World News from Reuters
World News from Reuters
Russian bounty offers to Taliban militants are believed to have led to the death of at least one U.S. soldier in Afghanistan, according to U.S. intelligence, two American newspapers reported. The New York Times reported U.S. intelligence officials believe at least one American military death stemmed from the bounties, citing two officials briefed on the matter. The Washington Post reported late on Sunday that several American soldiers are believed to have died as a result of the Russian program, which the Kremlin has denied. Reuters could not immediately confirm the reports. Trump sought to cast doubt on the Russian bounty effort, saying on Sunday he was never briefed on the matter.
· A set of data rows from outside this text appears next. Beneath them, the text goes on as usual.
-- ==== Sys2Proof/Machine/Operands.lean ====
section
/-! DEFINITION. Operand forms: addresses (R114, R145), rounding modes of control-core instructions (R55), the registers an
instruction uses, and the accesses that loads, stores and atomics make. -/

namespace Sys2Proof.Machine

/-- The address of a MEM operand: x[XA] + SignExt(OFF, 10) × size (R114, R145). -/
def memAddr (s : State) (a : RegNo) (off : BitVec 10) (size : Nat) : Word :=
  s.getX a + off.signExtend 64 * BitVec.ofNat 64 size

/-- The target of a branch (R114, R140). -/
def brTarget (pc : Word) (off : BitVec 16) : Word := pc + 4 * off.signExtend 64

/-- The target of a jump (R114, R140). -/
def jTarget (pc : Word) (off : BitVec 26) : Word := pc + 4 * off.signExtend 64

/-- The rounding mode of a control-core instruction: RM 0b11 takes RND.DEF, where stochastic rounding becomes RNE (R55). -/
def State.coreRm (s : State) (m : BitVec 2) : RMode :=
  match RMode.ofField m (s.me.regs.rndDef.extractLsb' 0 2) with
  | .sr => .rne
  | r => r

/-- The memory operation that AOP names (R121). -/
def aopOf (p : BitVec 4) : MergeOp :=
  match p with
  | 0x0#4 => .add
  | 0x1#4 => .fadd
  | 0x2#4 => .bfadd2
  | 0x3#4 => .min
  | 0x4#4 => .max
  | 0x5#4 => .minn
  | 0x6#4 => .maxn
  | 0x7#4 => .fmin
  | 0x8#4 => .fmax
  | 0x9#4 => .and
  | 0xA#4 => .or
  | 0xB#4 => .xor
  | _ => .swap

/-- Whether Extend sign-extends the old value of an operation (R147). -/
def aopSigned (op : MergeOp) : Bool :=
  match op with
  | .fadd | .bfadd2 | .fmin | .fmax | .minn | .maxn => false
  | _ => true

/-- The orders of R120 and R121: whether a code includes release. -/
def ordReleases (o : BitVec 2) : Bool := o == 0b10 || o == 0b11

/-- The accesses of an instruction: what each does and how far from the instruction's address (R101). They share one stamp, so nothing orders
one of them before another. -/
abbrev Units := List (AccessKind × Nat × Nat)

/-- Issue the accesses of the executing instruction. -/
def State.accessAll (s : State) (cls : BitVec 4) (o : BitVec 2) (us : Units) (va : Word) (l : Loc) : State :=
  us.foldl (fun t u => t.issue
    { no := s.stamp, agent := s.myAgent, core := s.cur, bent := s.myBent, cls := cls.toNat, ord := o.toNat, kind := u.1
      va := va, loc := { l with pa := l.pa + u.2.1 }, size := u.2.2, sent := s.elapsed, lost := false }) { s with stamp := s.stamp + 1 }

/-- A data access of the executing instruction (R135, R145): checked over `size` bytes, then issued; one that releases first waits for merges
(R289). -/
def State.dataUnits (s : State) (va : Word) (size : Nat) (need : Need) (cls : BitVec 4) (o : BitVec 2) (us : Units) : Result :=
  match s.access s.myBay s.myBent va size need with
  | .error c => s.trapAt c va
  | .ok l =>
    let go (s : State) : Result := .next ((s.touched s.myBay s.myBent va l size need).accessAll cls o us va l).skip
    if ordReleases o && !(need = .read) then s.ackThen s.ordScope (BitVec.ofNat 16 (2 ^ cls.toNat)) go else go s

/-- A data access that is one single-copy-atomic unit (R100, R101). -/
def State.dataAccess (s : State) (va : Word) (size : Nat) (need : Need) (cls : BitVec 4) (o : BitVec 2)
    (kind : AccessKind) : Result := s.dataUnits va size need cls o [(kind, 0, size)]

/-- A load (R145). -/
def State.load (s : State) (va : Word) (size : Nat) (cls : BitVec 4) (o : BitVec 2) (d : LoadDest) : Result :=
  s.dataAccess va size .read cls o (.load d)

/-- A store (R145). -/
def State.store (s : State) (va : Word) (size : Nat) (cls : BitVec 4) (o : BitVec 2) (v : Nat) : Result :=
  s.dataAccess va size .write cls o (.store (leBytes size v))

/-- Whether a register is an outstanding load's destination (R146). -/
def LoadDest.usesX (d : LoadDest) (r : RegNo) : Bool :=
  match d with
  | .x q _ _ => q == r && r != 0
  | .pair q => (q == r || q + 1 == r) && r != 0
  | _ => false

def LoadDest.usesF (d : LoadDest) (r : RegNo) : Bool :=
  match d with
  | .f q _ => q == r
  | _ => false

/-- The destination of a pending access, if data is still to come. -/
def AccessKind.dest : AccessKind → LoadDest
  | .load d => d
  | .amo _ _ d => d
  | .cas _ _ d => d
  | .store _ => .none

/-- The x registers an instruction reads or writes (R146): all that its fields name in the x file. -/
def xRegs : Instr → List RegNo
  | .add d a b | .sub d a b | .and d a b | .or d a b | .xor d a b | .sll d a b | .srl d a b | .sra d a b => [d, a, b]
  | .slt d a b | .sltN d a b | .min d a b | .max d a b | .minN d a b | .maxN d a b | .ror d a b => [d, a, b]
  | .clz d a | .ctz d a | .popc d a => [d, a]
  | .addW d a b | .subW d a b | .mul d a b | .mulh d a b | .mulhN d a b => [d, a, b]
  | .div d a b | .divN d a b | .rem d a b | .remN d a b => [d, a, b]
  | .addi d a _ | .andi d a _ | .ori d a _ | .xori d a _ | .slti d a _ | .sltiN d a _ => [d, a]
  | .slli d a _ | .srli d a _ | .srai d a _ | .rori d a _ => [d, a]
  | .lui d _ | .lpc d _ => [d]
  | .feqF64 d _ _ | .fltF64 d _ _ | .fleF64 d _ _ | .feqF32 d _ _ | .fltF32 d _ _ | .fleF32 d _ _ => [d]
  | .fclassF64 d _ | .fclassF32 d _ => [d]
  | .cvtF64I64 _ a _ | .cvtF64N64 _ a _ | .cvtF32I64 _ a _ | .cvtF32N64 _ a _ => [a]
  | .cvtI64F64 d _ _ | .cvtN64F64 d _ _ | .cvtI64F32 d _ _ | .cvtN64F32 d _ _ => [d]
  | .fmvX d _ => [d]
  | .fmvF _ a => [a]
  | .ldB d a _ _ _ | .ldH d a _ _ _ | .ldW d a _ _ _ | .ldD d a _ _ _ => [d, a]
  | .ldBn d a _ _ _ | .ldHn d a _ _ _ | .ldWn d a _ _ _ => [d, a]
  | .ldFw _ a _ _ _ | .ldFd _ a _ _ _ => [a]
  | .ldA16 d a _ _ _ | .ldV16 d a _ _ _ => [d ++ 0#1, d ++ 1#1, a]
  | .stB r a _ _ _ | .stH r a _ _ _ | .stW r a _ _ _ | .stD r a _ _ _ => [r, a]
  | .stFw _ a _ _ _ | .stFd _ a _ _ _ => [a]
  | .stA16 r a _ _ _ | .stV16 r a _ _ _ => [r ++ 0#1, r ++ 1#1, a]
  | .amoW d a b _ _ _ _ | .amoD d a b _ _ _ _ | .casW d a b _ _ | .casD d a b _ _ => [d, a, b]
  | .beq a b _ | .bne a b _ | .blt a b _ | .bge a b _ | .bltN a b _ | .bgeN a b _ => [a, b]
  | .jal _ => [31]
  | .jalr d a _ => [d, a]
  | .gets d _ => [d]
  | .puts a _ => [a]
  | .mwait d a => [d, a, 3, 10, 11, 12, 13]
  | .phwait d _ => [d, 3, 10, 11, 12, 13]
  | .semsig a _ | .semwait a _ => [a]
  | .semwaitS a _ => [a, 3, 10, 11, 12, 13]
  | .semrd d _ => [d]
  | .spawn d a | .bentNew d a | .enq d a => [d, a]
  | .join | .yield => [3, 10, 11, 12, 13]
  | .bentKill a => [a]
  | .scrbInit a _ => [a]
  | .scrbNext d a | .scrbRd d a _ | .qscalePow2 d a _ _ _ | .qscaleExact d a _ _ _ _ => [d, a]
  | .est d a _ | .eld d a _ => [d, a]
  | .tlbi a | .kunlock a | .jdrop a => [a]
  | .klock d a => [d, a]
  | .tstamp d => [d]
  | .ecall _ => [10, 11]
  | .sbank _ a _ => [a]
  | .salloc _ a b _ | .sfree _ a b _ | .finSet a b _ | .sillLoad _ a b _ | .sillGo a b _ | .jrnlRd a b => [a, b]
  | .krun _ a _ | .coll _ a _ | .collAbt _ a _ => [a]
  | .descLd _ _ b => [b]
  | _ => []

/-- The f registers an instruction reads or writes. -/
def fRegs : Instr → List RegNo
  | .faddF64 d a b _ | .fsubF64 d a b _ | .fmulF64 d a b _ | .fdivF64 d a b _ | .fmaF64 d a b _ => [d, a, b]
  | .faddF32 d a b _ | .fsubF32 d a b _ | .fmulF32 d a b _ | .fdivF32 d a b _ | .fmaF32 d a b _ => [d, a, b]
  | .fsqrtF64 d a _ | .fsqrtF32 d a _ => [d, a]
  | .fminF64 d a b | .fmaxF64 d a b | .fminF32 d a b | .fmaxF32 d a b => [d, a, b]
  | .fabsF64 d a | .fnegF64 d a | .fabsF32 d a | .fnegF32 d a => [d, a]
  | .feqF64 _ a b | .fltF64 _ a b | .fleF64 _ a b | .feqF32 _ a b | .fltF32 _ a b | .fleF32 _ a b => [a, b]
  | .fclassF64 _ a | .fclassF32 _ a => [a]
  | .cvtF64I64 d _ _ | .cvtF64N64 d _ _ | .cvtF32I64 d _ _ | .cvtF32N64 d _ _ => [d]
  | .cvtI64F64 _ a _ | .cvtN64F64 _ a _ | .cvtI64F32 _ a _ | .cvtN64F32 _ a _ => [a]
  | .cvtF64F32 d a | .cvtF32F64 d a _ => [d, a]
  | .fmvX _ a => [a]
  | .fmvF d _ => [d]
  | .ldFw d _ _ _ _ | .ldFd d _ _ _ _ => [d]
  | .stFw r _ _ _ _ | .stFd r _ _ _ _ => [r]
  | _ => []

/-- Whether an instruction stalls for a register whose load data is outstanding on the acting core (R146, R434). -/
def State.registerWait (s : State) (i : Instr) : Bool :=
  s.pending.any (fun a => decide (a.core = s.cur) && decide (a.agent = s.myAgent) && !a.lost &&
    ((xRegs i).any a.kind.dest.usesX || (fRegs i).any a.kind.dest.usesF))

end Sys2Proof.Machine
end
White House Press Secretary Kayleigh McEnany on Monday did not confirm or deny the reporting. “There is no consensus within the intelligence community on these allegations, and in fact there are dissenting opinions with some within the intelligence community, with regards to the veracity of what’s being reported, and the veracity of the underlying allegations continue to be evaluated.” The New York Times report on the Russian program on Friday cited unnamed officials as saying the intelligence finding was briefed to Trump and the National Security Council discussed the problem at an interagency meeting in late March. McEnany said the Times report that Trump was briefed on the matter was false. Four U.S. government sources familiar with intelligence reporting and analysis confirmed to Reuters the existence of classified U.S. intelligence reports alleging that a Russian military intelligence unit had offered bounties to Taliban-linked militants to kill U.S. and allied forces in Afghanistan. U.S. House Speaker Nancy Pelosi and Senate Minority Leader Chuck Schumer on Monday demanded the top two U.S. intelligence officials provide an immediate briefing for lawmakers. Pelosi writing, "The questions that arise are: was the President briefed, and if not, why not, and why was Congress not briefed?". Republican Senator Todd Young on Monday expressed deep concern about the reports, and said if there was some veracity to them, Russia should not be invited to the next group of seven meetings, hosted by the U.S.